╭─ Data

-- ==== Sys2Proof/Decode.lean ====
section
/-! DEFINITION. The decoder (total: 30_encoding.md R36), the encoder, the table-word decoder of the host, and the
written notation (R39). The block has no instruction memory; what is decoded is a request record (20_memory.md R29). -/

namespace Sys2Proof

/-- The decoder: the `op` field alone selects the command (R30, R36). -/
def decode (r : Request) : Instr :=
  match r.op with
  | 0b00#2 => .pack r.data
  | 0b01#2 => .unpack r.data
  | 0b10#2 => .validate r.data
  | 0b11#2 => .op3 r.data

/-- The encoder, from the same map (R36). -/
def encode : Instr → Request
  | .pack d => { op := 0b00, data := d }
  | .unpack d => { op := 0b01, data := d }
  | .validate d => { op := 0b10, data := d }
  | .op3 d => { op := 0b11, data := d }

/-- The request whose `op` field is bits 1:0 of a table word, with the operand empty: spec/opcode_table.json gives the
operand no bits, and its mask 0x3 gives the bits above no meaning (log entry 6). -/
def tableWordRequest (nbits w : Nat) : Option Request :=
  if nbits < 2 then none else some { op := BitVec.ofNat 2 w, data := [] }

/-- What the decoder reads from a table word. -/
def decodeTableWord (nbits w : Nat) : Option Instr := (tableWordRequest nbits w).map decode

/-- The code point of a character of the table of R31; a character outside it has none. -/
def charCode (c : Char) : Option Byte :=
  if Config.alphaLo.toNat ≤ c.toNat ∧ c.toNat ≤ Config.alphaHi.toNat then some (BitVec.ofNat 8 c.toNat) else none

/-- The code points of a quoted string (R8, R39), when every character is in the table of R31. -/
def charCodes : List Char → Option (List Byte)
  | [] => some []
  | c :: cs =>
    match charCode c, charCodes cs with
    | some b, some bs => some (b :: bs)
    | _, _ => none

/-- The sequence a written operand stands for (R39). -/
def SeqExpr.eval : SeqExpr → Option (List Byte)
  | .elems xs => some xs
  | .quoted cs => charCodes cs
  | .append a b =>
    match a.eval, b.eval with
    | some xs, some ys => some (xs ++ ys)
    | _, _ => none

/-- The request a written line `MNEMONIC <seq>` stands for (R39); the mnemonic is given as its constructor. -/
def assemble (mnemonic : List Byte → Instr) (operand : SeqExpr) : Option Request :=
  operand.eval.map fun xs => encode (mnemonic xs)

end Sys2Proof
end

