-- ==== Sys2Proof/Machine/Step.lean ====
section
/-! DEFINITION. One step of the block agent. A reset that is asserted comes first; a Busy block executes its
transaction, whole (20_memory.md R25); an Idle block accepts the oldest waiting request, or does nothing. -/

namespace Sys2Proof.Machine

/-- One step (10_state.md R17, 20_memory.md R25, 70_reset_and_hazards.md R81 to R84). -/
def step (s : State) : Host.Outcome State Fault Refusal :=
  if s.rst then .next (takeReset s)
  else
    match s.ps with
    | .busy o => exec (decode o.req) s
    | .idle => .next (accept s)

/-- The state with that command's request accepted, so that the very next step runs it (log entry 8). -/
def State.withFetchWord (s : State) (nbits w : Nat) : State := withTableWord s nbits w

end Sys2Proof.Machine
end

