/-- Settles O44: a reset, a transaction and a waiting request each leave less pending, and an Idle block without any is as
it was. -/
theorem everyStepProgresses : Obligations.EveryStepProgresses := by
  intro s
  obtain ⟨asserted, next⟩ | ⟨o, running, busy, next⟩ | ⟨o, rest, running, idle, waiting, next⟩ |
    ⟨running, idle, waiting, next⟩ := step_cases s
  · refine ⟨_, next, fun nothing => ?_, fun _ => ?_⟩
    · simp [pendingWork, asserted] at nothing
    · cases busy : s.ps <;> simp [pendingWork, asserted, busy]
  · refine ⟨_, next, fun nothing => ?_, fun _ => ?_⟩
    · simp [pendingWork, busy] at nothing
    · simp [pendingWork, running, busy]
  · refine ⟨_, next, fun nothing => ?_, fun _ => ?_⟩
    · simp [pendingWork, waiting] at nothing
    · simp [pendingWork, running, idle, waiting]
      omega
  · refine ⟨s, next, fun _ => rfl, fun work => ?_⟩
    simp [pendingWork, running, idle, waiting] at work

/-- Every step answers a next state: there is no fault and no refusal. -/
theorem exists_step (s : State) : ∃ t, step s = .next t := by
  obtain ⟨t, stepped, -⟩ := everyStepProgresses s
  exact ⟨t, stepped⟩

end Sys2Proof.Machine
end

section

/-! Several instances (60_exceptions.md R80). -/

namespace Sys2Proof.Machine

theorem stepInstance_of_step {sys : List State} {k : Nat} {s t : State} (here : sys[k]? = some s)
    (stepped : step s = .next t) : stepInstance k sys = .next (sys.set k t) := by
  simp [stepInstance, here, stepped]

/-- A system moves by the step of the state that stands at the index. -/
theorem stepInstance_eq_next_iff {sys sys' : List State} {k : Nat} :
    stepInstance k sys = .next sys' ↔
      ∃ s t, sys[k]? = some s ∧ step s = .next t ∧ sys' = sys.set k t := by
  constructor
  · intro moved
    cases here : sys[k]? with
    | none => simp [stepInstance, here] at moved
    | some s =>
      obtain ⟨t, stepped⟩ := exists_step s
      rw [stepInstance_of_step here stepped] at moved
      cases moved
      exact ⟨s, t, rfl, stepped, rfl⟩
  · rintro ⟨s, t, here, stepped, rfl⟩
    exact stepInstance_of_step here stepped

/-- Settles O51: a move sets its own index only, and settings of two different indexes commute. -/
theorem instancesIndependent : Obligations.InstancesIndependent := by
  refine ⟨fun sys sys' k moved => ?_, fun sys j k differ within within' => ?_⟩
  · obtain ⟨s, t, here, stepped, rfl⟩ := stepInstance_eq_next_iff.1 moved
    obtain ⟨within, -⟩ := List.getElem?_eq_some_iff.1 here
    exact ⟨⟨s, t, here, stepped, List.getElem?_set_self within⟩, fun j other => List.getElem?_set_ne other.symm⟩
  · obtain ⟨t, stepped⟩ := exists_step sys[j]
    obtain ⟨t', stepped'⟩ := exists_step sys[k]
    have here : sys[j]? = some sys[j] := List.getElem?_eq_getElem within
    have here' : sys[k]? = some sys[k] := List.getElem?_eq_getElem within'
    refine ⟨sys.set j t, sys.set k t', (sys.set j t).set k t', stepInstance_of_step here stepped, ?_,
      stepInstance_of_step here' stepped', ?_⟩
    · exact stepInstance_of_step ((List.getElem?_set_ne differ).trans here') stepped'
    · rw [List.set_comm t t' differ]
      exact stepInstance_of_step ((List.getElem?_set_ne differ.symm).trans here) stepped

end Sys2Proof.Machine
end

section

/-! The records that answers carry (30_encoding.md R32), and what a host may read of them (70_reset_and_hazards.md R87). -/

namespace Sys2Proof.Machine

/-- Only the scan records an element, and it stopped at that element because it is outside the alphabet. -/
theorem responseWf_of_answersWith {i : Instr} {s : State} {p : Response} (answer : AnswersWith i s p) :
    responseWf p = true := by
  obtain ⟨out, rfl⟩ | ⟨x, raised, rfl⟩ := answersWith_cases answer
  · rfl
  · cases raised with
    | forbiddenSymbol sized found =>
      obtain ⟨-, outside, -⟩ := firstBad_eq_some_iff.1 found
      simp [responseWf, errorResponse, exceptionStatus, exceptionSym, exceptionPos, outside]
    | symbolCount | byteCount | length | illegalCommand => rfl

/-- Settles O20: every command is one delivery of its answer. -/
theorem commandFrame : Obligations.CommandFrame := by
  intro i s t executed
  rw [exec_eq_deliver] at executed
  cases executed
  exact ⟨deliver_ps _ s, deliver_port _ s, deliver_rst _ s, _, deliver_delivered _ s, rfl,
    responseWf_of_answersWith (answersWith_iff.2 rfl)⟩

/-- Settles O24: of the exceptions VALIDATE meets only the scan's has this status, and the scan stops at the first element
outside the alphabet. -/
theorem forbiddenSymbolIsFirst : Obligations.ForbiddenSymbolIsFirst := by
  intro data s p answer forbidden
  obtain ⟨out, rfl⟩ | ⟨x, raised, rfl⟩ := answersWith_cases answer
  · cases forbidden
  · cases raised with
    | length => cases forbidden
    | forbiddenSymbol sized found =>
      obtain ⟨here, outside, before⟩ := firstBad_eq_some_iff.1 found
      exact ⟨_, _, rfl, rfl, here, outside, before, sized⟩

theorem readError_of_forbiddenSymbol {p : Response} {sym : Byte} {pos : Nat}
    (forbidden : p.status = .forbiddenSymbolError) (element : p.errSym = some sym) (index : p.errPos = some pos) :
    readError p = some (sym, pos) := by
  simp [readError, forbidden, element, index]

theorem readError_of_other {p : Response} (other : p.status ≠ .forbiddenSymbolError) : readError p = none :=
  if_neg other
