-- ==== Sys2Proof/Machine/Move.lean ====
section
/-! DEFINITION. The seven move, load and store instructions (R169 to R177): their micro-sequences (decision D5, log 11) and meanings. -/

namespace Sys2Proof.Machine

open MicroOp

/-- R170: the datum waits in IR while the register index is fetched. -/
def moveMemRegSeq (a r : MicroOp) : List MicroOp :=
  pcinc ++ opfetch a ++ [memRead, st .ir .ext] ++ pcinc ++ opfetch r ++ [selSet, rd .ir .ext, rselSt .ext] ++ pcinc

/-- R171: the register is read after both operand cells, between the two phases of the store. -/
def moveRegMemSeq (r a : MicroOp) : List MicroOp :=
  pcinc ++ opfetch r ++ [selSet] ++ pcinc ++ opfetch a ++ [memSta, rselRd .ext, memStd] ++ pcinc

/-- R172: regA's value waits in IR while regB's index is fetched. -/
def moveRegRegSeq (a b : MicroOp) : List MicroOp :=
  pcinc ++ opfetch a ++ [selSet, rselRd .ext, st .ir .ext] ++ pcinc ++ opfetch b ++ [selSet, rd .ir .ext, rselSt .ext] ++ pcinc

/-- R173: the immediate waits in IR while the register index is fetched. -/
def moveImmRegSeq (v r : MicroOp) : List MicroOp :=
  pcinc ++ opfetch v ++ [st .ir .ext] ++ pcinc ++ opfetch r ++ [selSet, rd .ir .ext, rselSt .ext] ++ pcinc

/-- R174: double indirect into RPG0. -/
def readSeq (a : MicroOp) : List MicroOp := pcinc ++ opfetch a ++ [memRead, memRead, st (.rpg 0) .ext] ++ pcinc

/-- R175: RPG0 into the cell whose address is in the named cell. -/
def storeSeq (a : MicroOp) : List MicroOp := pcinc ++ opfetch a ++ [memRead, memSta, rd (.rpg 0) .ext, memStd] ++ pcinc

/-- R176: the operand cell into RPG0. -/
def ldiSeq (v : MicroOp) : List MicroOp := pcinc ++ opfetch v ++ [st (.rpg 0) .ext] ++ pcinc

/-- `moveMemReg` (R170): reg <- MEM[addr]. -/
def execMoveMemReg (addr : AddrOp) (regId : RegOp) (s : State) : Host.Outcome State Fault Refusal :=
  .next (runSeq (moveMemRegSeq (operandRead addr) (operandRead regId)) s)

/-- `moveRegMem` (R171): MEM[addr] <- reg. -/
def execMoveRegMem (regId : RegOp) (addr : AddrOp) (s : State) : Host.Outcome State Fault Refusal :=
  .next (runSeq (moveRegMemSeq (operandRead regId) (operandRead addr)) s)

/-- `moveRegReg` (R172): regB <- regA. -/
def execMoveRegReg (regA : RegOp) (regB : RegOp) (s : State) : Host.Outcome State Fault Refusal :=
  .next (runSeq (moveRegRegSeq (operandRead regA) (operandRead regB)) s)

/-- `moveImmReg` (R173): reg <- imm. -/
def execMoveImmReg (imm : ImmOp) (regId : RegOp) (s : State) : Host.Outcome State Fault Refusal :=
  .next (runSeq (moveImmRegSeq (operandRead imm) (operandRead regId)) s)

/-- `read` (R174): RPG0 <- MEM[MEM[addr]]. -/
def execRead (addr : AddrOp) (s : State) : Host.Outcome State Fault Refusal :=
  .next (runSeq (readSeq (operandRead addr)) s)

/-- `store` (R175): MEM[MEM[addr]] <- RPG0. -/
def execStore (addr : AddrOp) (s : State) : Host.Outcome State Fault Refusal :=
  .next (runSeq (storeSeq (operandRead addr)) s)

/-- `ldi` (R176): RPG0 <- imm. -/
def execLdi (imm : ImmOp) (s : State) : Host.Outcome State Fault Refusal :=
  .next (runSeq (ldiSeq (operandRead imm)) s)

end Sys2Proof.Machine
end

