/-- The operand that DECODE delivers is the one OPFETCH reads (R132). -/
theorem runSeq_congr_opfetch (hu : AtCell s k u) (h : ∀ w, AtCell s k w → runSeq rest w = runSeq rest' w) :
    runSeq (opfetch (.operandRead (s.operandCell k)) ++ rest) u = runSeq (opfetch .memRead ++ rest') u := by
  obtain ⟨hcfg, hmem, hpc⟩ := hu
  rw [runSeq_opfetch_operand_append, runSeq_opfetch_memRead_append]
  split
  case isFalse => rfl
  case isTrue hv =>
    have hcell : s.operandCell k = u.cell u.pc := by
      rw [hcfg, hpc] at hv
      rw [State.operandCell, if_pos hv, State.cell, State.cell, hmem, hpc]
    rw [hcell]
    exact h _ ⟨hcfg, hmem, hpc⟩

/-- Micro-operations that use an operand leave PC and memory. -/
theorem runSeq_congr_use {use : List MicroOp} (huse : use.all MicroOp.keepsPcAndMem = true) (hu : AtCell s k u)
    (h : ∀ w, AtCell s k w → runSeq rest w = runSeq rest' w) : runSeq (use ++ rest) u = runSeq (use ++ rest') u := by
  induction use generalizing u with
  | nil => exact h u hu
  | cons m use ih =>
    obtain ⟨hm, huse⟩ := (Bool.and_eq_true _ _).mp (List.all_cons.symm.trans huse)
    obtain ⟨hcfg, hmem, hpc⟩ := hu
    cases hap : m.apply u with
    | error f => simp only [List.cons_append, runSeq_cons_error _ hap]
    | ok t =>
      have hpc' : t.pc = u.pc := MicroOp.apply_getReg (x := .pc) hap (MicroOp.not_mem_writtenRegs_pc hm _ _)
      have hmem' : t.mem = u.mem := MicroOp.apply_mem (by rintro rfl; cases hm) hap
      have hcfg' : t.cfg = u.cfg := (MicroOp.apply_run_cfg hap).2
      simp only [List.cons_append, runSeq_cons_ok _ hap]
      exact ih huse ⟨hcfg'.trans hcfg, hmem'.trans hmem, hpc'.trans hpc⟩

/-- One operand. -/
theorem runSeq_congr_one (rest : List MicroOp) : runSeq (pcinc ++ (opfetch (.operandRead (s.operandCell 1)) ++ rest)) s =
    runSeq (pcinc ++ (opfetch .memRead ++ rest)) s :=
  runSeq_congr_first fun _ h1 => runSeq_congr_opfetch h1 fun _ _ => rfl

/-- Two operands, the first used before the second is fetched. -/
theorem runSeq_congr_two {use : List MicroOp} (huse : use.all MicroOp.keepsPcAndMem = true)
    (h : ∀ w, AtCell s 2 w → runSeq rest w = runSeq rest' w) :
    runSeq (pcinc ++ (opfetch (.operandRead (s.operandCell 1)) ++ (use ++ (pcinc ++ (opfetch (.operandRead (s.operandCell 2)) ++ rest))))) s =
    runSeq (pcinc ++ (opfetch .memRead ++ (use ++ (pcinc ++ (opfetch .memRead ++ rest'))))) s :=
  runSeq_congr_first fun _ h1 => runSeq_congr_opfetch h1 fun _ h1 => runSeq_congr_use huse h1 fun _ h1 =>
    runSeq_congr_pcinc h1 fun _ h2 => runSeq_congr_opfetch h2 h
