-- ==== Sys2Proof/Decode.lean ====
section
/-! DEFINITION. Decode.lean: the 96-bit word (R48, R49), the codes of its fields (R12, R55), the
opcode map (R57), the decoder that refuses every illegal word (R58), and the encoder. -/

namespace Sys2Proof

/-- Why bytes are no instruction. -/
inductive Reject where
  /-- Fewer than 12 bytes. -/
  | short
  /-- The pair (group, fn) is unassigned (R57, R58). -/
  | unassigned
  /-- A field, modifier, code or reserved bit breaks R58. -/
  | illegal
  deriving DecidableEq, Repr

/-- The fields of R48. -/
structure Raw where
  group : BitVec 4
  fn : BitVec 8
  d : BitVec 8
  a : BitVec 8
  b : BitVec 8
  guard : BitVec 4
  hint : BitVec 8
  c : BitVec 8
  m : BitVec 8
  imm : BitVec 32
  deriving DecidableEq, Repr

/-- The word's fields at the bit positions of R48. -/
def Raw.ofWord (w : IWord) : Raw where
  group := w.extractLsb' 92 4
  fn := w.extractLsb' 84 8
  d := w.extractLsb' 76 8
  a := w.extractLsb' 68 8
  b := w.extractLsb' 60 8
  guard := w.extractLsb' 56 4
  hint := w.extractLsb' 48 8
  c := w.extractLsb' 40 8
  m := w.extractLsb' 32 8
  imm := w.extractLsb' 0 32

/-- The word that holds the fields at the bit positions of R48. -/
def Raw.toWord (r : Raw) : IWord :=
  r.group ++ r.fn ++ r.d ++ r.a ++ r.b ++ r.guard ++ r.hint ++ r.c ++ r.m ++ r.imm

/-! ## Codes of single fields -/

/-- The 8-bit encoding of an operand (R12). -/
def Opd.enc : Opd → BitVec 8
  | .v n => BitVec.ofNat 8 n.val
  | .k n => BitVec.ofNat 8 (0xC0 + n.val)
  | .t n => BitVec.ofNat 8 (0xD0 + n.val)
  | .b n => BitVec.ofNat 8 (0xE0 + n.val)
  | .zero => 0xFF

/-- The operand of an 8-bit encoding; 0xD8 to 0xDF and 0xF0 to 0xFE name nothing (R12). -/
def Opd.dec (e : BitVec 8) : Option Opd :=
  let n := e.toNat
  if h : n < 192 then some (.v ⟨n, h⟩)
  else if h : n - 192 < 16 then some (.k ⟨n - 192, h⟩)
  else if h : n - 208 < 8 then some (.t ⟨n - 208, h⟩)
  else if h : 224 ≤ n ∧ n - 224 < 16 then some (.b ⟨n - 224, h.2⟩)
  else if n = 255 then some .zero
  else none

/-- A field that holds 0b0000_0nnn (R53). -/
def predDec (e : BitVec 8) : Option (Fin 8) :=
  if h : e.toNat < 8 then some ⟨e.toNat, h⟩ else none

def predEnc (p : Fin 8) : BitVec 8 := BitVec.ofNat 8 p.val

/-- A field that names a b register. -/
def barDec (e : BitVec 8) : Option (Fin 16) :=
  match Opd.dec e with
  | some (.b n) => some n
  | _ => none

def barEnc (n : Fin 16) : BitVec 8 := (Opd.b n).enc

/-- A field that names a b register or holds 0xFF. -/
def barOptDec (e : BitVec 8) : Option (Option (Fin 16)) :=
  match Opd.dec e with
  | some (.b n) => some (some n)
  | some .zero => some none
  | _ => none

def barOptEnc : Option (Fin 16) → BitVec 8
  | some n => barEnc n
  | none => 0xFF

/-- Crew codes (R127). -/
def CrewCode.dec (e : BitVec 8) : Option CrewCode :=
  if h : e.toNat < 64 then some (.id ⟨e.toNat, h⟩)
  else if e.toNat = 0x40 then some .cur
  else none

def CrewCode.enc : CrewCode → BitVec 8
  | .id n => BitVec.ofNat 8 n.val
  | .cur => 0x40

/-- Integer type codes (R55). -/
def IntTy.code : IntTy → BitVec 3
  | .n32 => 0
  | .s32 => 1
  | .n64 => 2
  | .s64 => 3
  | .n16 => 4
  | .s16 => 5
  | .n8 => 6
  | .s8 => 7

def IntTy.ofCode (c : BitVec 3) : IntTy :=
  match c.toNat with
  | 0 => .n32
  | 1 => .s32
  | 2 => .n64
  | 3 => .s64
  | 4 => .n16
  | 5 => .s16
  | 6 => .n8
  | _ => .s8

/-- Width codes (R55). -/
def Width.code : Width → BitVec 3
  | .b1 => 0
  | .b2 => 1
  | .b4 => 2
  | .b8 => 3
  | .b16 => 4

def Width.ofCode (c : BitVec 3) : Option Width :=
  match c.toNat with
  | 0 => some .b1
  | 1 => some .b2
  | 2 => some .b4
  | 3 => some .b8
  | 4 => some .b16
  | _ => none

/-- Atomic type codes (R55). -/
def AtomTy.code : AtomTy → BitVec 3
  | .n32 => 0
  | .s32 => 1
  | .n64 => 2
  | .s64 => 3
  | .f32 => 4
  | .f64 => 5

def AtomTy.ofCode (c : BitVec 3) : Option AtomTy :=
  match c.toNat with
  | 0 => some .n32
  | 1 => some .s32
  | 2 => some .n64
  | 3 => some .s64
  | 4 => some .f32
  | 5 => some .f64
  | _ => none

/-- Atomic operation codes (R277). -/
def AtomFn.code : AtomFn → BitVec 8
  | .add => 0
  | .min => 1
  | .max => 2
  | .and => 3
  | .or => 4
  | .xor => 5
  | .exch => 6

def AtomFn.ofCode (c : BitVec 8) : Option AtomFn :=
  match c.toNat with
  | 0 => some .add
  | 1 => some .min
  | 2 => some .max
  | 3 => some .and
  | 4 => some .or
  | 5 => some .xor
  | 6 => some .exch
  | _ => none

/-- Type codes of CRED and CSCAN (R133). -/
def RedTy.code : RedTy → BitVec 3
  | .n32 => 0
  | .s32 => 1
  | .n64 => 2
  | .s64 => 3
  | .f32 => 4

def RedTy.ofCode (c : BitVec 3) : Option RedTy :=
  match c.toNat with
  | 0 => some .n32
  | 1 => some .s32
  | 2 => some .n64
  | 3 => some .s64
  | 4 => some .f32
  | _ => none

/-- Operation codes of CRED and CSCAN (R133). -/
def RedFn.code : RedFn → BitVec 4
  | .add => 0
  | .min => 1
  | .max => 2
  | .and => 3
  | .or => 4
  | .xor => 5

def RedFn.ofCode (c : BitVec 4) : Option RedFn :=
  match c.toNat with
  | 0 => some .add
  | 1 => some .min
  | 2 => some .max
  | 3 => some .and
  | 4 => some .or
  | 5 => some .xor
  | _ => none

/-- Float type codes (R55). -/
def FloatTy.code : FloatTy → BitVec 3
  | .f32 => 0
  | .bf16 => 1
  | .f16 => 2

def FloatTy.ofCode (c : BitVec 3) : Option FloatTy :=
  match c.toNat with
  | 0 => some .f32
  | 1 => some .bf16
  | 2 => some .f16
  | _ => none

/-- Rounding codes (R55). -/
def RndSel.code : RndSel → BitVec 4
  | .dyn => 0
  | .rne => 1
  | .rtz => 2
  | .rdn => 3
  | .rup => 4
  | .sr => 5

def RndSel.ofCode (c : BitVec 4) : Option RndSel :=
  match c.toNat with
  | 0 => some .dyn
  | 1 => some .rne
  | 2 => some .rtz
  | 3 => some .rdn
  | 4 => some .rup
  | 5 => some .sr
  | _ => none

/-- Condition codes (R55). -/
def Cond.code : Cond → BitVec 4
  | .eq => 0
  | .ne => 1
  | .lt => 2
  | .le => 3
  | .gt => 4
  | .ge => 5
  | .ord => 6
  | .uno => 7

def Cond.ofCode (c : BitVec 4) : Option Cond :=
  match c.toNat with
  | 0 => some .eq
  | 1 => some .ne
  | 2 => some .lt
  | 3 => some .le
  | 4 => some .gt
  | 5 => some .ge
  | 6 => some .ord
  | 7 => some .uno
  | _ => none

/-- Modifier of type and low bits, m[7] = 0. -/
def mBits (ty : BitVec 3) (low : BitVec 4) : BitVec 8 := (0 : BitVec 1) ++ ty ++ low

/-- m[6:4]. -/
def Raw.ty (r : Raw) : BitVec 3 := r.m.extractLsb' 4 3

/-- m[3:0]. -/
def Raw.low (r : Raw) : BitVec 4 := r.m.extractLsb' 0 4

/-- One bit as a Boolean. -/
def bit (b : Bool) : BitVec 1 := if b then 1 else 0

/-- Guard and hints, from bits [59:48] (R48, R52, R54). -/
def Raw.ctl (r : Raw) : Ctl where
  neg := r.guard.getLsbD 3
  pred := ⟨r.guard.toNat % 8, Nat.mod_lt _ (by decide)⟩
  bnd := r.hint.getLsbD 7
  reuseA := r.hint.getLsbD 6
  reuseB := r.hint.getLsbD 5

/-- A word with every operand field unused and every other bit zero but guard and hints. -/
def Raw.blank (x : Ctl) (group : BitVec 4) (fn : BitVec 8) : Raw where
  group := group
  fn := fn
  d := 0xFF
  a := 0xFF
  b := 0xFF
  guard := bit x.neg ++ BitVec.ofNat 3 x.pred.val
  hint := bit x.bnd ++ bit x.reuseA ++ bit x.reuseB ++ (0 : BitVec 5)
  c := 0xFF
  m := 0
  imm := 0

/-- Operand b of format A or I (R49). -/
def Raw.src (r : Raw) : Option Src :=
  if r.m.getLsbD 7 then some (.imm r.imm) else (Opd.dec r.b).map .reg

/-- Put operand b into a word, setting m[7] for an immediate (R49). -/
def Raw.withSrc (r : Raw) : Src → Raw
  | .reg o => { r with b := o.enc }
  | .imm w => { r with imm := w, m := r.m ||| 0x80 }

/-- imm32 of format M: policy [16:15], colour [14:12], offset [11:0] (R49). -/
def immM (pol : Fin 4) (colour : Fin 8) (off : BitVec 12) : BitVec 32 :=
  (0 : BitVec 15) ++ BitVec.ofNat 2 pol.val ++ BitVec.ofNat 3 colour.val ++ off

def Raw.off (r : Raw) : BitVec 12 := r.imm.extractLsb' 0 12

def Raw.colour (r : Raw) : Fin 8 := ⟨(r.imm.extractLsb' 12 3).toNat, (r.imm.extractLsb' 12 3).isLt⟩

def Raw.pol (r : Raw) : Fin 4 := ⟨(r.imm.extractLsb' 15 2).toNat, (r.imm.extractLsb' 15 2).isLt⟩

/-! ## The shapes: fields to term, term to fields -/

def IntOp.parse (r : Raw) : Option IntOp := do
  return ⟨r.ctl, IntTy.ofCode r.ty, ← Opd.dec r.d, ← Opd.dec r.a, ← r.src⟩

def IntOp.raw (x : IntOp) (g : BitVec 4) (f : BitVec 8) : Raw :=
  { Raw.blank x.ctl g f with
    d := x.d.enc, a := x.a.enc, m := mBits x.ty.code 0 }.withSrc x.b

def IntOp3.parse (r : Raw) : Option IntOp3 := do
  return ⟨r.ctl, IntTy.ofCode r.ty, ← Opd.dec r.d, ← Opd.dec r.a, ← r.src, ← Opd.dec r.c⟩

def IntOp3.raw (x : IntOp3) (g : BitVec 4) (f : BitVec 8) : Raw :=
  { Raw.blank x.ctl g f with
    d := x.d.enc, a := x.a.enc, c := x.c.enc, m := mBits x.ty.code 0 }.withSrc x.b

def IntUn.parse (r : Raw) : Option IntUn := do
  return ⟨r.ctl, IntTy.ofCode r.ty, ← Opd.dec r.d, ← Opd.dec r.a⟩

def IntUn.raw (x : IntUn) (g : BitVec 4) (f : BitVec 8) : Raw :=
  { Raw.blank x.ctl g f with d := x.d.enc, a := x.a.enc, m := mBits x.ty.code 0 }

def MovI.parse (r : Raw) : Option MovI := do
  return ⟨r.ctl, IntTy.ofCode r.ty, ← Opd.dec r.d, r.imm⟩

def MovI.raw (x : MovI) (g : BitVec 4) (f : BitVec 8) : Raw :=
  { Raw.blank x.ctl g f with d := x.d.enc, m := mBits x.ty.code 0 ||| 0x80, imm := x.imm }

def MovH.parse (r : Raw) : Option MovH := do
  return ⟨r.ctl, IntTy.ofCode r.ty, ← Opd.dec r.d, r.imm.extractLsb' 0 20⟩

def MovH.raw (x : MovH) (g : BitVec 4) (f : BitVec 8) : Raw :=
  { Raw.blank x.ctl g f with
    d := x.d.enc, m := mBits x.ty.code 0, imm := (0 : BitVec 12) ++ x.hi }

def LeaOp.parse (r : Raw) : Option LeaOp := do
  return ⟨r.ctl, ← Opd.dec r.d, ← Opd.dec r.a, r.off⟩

╰─

:: Exercise ::
All that belongs in the answer is the lines from the start of the entries above through the line containing "op := 0b01, data", each given exactly.

:: Exercise answer ::
-- ==== Sys2Proof/Decode.lean ====
section
/-! DEFINITION. The decoder (total: 30_encoding.md R36), the encoder, the table-word decoder of the host, and the
written notation (R39). The block has no instruction memory; what is decoded is a request record (20_memory.md R29). -/

namespace Sys2Proof

/-- The decoder: the `op` field alone selects the command (R30, R36). -/
def decode (r : Request) : Instr :=
  match r.op with
  | 0b00#2 => .pack r.data
  | 0b01#2 => .unpack r.data
  | 0b10#2 => .validate r.data
  | 0b11#2 => .op3 r.data

/-- The encoder, from the same map (R36). -/
def encode : Instr → Request
  | .pack d => { op := 0b00, data := d }
  | .unpack d => { op := 0b01, data := d }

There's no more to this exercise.